The first step is to load the data into R.
customers <- read.csv(url("https://archive.ics.uci.edu/ml/machine-learning-databases/00292/Wholesale%20customers%20data.csv"), header = TRUE, sep = ",")
head(customers)
The attribute information taken from the website is the following:
Some descriptive stats…
summary(customers)
Channel Region Fresh Milk
Min. :1.000 Min. :1.000 Min. : 3 Min. : 55
1st Qu.:1.000 1st Qu.:2.000 1st Qu.: 3128 1st Qu.: 1533
Median :1.000 Median :3.000 Median : 8504 Median : 3627
Mean :1.323 Mean :2.543 Mean : 12000 Mean : 5796
3rd Qu.:2.000 3rd Qu.:3.000 3rd Qu.: 16934 3rd Qu.: 7190
Max. :2.000 Max. :3.000 Max. :112151 Max. :73498
Grocery Frozen Detergents_Paper
Min. : 3 Min. : 25.0 Min. : 3.0
1st Qu.: 2153 1st Qu.: 742.2 1st Qu.: 256.8
Median : 4756 Median : 1526.0 Median : 816.5
Mean : 7951 Mean : 3071.9 Mean : 2881.5
3rd Qu.:10656 3rd Qu.: 3554.2 3rd Qu.: 3922.0
Max. :92780 Max. :60869.0 Max. :40827.0
Delicassen
Min. : 3.0
1st Qu.: 408.2
Median : 965.5
Mean : 1524.9
3rd Qu.: 1820.2
Max. :47943.0
table(customers$Channel)
1 2
298 142
table(customers$Region)
1 2 3
77 47 316
sum(is.na(customers))
[1] 0
Because the region and channel variables are categorical, let’s remove them from our analysis for now. They don’t offer much insight on spending habits. We’ll also change the channel and region variables to factors, in case we want to use them later in the analysis.

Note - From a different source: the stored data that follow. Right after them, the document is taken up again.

-- ==== Sys2Proof/Machine/XfMoves.lean ====
section
/-! DEFINITION. Meanings: triggers of xf (spec/10_transfer_sync_ops.md R239 to R249). Each is the shared effect of its move (Moves.lean). -/
namespace Sys2Proof.Machine

/-- XF_SEND (R242): Send beats on a route to another core. -/
def execXfSend (src : Src) (e : Bool) (s : State) : Out := .next (runMove (.transport src (.trig (.xf .send)) false 0 false 0 e) s)

/-- XF_RECV (R242): Receive a route's beats into the scratchpad. -/
def execXfRecv (src : Src) (e : Bool) (s : State) : Out := .next (runMove (.transport src (.trig (.xf .recv)) false 0 false 0 e) s)

/-- XF_GETN (R241): Get bytes from near memory. -/
def execXfGetn (acq : Bool) (src : Src) (e : Bool) (s : State) : Out := .next (runMove (.transport src (.trig (.xf .getn)) false 0 false (modBits false false acq) e) s)

/-- XF_PUTN (R241): Put bytes to near memory. -/
def execXfPutn (rel : Bool) (src : Src) (e : Bool) (s : State) : Out := .next (runMove (.transport src (.trig (.xf .putn)) false 0 false (modBits false rel false) e) s)

/-- XF_GETF (R241): Get bytes from far memory. -/
def execXfGetf (acq : Bool) (src : Src) (e : Bool) (s : State) : Out := .next (runMove (.transport src (.trig (.xf .getf)) false 0 false (modBits false false acq) e) s)

/-- XF_PUTF (R241): Put bytes to far memory, journalled while a domain is open. -/
def execXfPutf (rel : Bool) (src : Src) (e : Bool) (s : State) : Out := .next (runMove (.transport src (.trig (.xf .putf)) false 0 false (modBits false rel false) e) s)

/-- XF_GATHF (R246): Gather far rows by an index list. -/
def execXfGathf (acq : Bool) (src : Src) (e : Bool) (s : State) : Out := .next (runMove (.transport src (.trig (.xf .gathf)) false 0 false (modBits false false acq) e) s)

/-- XF_SCATF (R246): Scatter rows to far memory by an index list. -/
def execXfScatf (rel : Bool) (src : Src) (e : Bool) (s : State) : Out := .next (runMove (.transport src (.trig (.xf .scatf)) false 0 false (modBits false rel false) e) s)

/-- XF_AMON (R247): Atomic at a near bank ALU. -/
def execXfAmon (rel : Bool) (acq : Bool) (src : Src) (e : Bool) (s : State) : Out := .next (runMove (.transport src (.trig (.xf .amon)) false 0 false (modBits false rel acq) e) s)

/-- XF_FLUSH (R248): Fence the named domains, landing a token at t+640. -/
def execXfFlush (src : Src) (e : Bool) (s : State) : Out := .next (runMove (.transport src (.trig (.xf .flush)) false 0 false 0 e) s)

/-- XF_COMMIT (R249): Close the uncommitted xf operations into group g. -/
def execXfCommit (src : Src) (e : Bool) (s : State) : Out := .next (runMove (.transport src (.trig (.xf .commit)) false 0 false 0 e) s)

/-- XF_WAIT (R249): Assert that xf group g is complete. -/
def execXfWait (src : Src) (e : Bool) (s : State) : Out := .next (runMove (.transport src (.trig (.xf .wait)) false 0 false 0 e) s)

/-- XF_SEND_SHORT (R242): Short form of xf.send. -/
def execXfSendShort (src : ShortSrc) (e : Bool) (s : State) : Out := .next (runMove (.short src (.trig (.xf .send)) e) s)

/-- XF_RECV_SHORT (R242): Short form of xf.recv. -/
def execXfRecvShort (src : ShortSrc) (e : Bool) (s : State) : Out := .next (runMove (.short src (.trig (.xf .recv)) e) s)

/-- XF_GETN_SHORT (R241): Short form of xf.getn. -/
def execXfGetnShort (src : ShortSrc) (e : Bool) (s : State) : Out := .next (runMove (.short src (.trig (.xf .getn)) e) s)

/-- XF_PUTN_SHORT (R241): Short form of xf.putn. -/
def execXfPutnShort (src : ShortSrc) (e : Bool) (s : State) : Out := .next (runMove (.short src (.trig (.xf .putn)) e) s)

/-- XF_GETF_SHORT (R241): Short form of xf.getf. -/
def execXfGetfShort (src : ShortSrc) (e : Bool) (s : State) : Out := .next (runMove (.short src (.trig (.xf .getf)) e) s)

/-- XF_PUTF_SHORT (R241): Short form of xf.putf. -/
def execXfPutfShort (src : ShortSrc) (e : Bool) (s : State) : Out := .next (runMove (.short src (.trig (.xf .putf)) e) s)

/-- XF_GATHF_SHORT (R246): Short form of xf.gathf. -/
def execXfGathfShort (src : ShortSrc) (e : Bool) (s : State) : Out := .next (runMove (.short src (.trig (.xf .gathf)) e) s)

/-- XF_SCATF_SHORT (R246): Short form of xf.scatf. -/
def execXfScatfShort (src : ShortSrc) (e : Bool) (s : State) : Out := .next (runMove (.short src (.trig (.xf .scatf)) e) s)

/-- XF_AMON_SHORT (R247): Short form of xf.amon. -/
def execXfAmonShort (src : ShortSrc) (e : Bool) (s : State) : Out := .next (runMove (.short src (.trig (.xf .amon)) e) s)

/-- XF_FLUSH_SHORT (R248): Short form of xf.flush. -/
def execXfFlushShort (src : ShortSrc) (e : Bool) (s : State) : Out := .next (runMove (.short src (.trig (.xf .flush)) e) s)

/-- XF_COMMIT_SHORT (R249): Short form of xf.commit. -/
def execXfCommitShort (src : ShortSrc) (e : Bool) (s : State) : Out := .next (runMove (.short src (.trig (.xf .commit)) e) s)

/-- XF_WAIT_SHORT (R249): Short form of xf.wait. -/
def execXfWaitShort (src : ShortSrc) (e : Bool) (s : State) : Out := .next (runMove (.short src (.trig (.xf .wait)) e) s)

end Sys2Proof.Machine
end

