-- ==== Sys2Proof/Machine/Dispatch.lean ====
section
/-! DEFINITION. Every instruction with its meaning: one arm per constructor. -/
namespace Sys2Proof.Machine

customers$Region <- as.factor(customers$Region)
customers$Channel <- as.factor((customers$Channel))
newCust <- customers
newCust$Region <- NULL
newCust$Channel <- NULL
Let’s also normalize the data.
normalize <- function(x) {
return ((x - min(x)) / (max(x) - min(x)))
}
newCust[1:6] <- as.data.frame(lapply(newCust[1:6], normalize))
summary(newCust)
Fresh Milk Grocery
Min. :0.00000 Min. :0.00000 Min. :0.00000
1st Qu.:0.02786 1st Qu.:0.02012 1st Qu.:0.02317
Median :0.07580 Median :0.04864 Median :0.05122
Mean :0.10698 Mean :0.07817 Mean :0.08567
3rd Qu.:0.15097 3rd Qu.:0.09715 3rd Qu.:0.11482
Max. :1.00000 Max. :1.00000 Max. :1.00000
Frozen Detergents_Paper Delicassen
Min. :0.00000 Min. :0.000000 Min. :0.000000
1st Qu.:0.01179 1st Qu.:0.006216 1st Qu.:0.008453
Median :0.02467 Median :0.019927 Median :0.020077
Mean :0.05008 Mean :0.070510 Mean :0.031745
3rd Qu.:0.05800 3rd Qu.:0.095997 3rd Qu.:0.037907
Max. :1.00000 Max. :1.000000 Max. :1.000000
As seen above, all of the values are now between 0 and 1. We can now trust that each variable will be weighted equally in our analysis. I.E we can equalize the spending on each product to see which products should be marketed to which customers. We’ll also perform clusters without normalizing the data later in this project.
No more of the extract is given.